● **WORK TO COMPLETE**
If a line in the data below contains "nbits", copy it.

● **RECORDS PROVIDED**
-- ==== Sys2Proof/Machine/Step.lean ====
section
/-! DEFINITION. One step of the CORE is one transaction: it accepts the oldest waiting request if it is idle, decodes the
command word, and answers (10_state.md rule R20, 30_encoding.md rule R72, 70_reset_and_hazards.md rule R252). A CORE with no
request stays idle (DESIGN CHOICE, safe: notes/assumptions/5.md), and a transaction is one step (DEDUCED, safe:
notes/assumptions/16.md). -/

namespace Sys2Proof.Machine

/-- One transaction. An illegal command word ends with E_ILLEGAL, whatever `ARG` holds (R72, R227). -/
def step (s : State) : Host.Outcome State Fault Refusal :=
  let a := s.accept
  match a.current with
  | none => .next a
  | some r =>
    match decode r.cmd with
    | .ok i => exec i a
    | .error _ => .next (a.raise .illegal)

/-- `s` with the command word `w` where `step` takes its next one: in the request in progress, else in the oldest waiting one,
else in a request presented for it. The payload beside it stays if it is one the operation takes; else it is the
all-zero, empty one of that type. -/
def State.withFetchWord (s : State) (nbits w : Nat) : State :=
  let cmd := BitVec.ofNat 32 (w % 2 ^ nbits)
  match s.current, s.waiting with
  | some r, _ => { s with current := some (r.withCmd s.params cmd) }
  | none, r :: rest => { s with waiting := r.withCmd s.params cmd :: rest }
  | none, [] => { s with waiting := [Request.withCmd s.params ⟨cmd, .dims 0 0⟩ cmd] }

end Sys2Proof.Machine
end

● **REPLY TO THE EXERCISE**
def State.withFetchWord (s : State) (nbits w : Nat) : State :=
  let cmd := BitVec.ofNat 32 (w % 2 ^ nbits)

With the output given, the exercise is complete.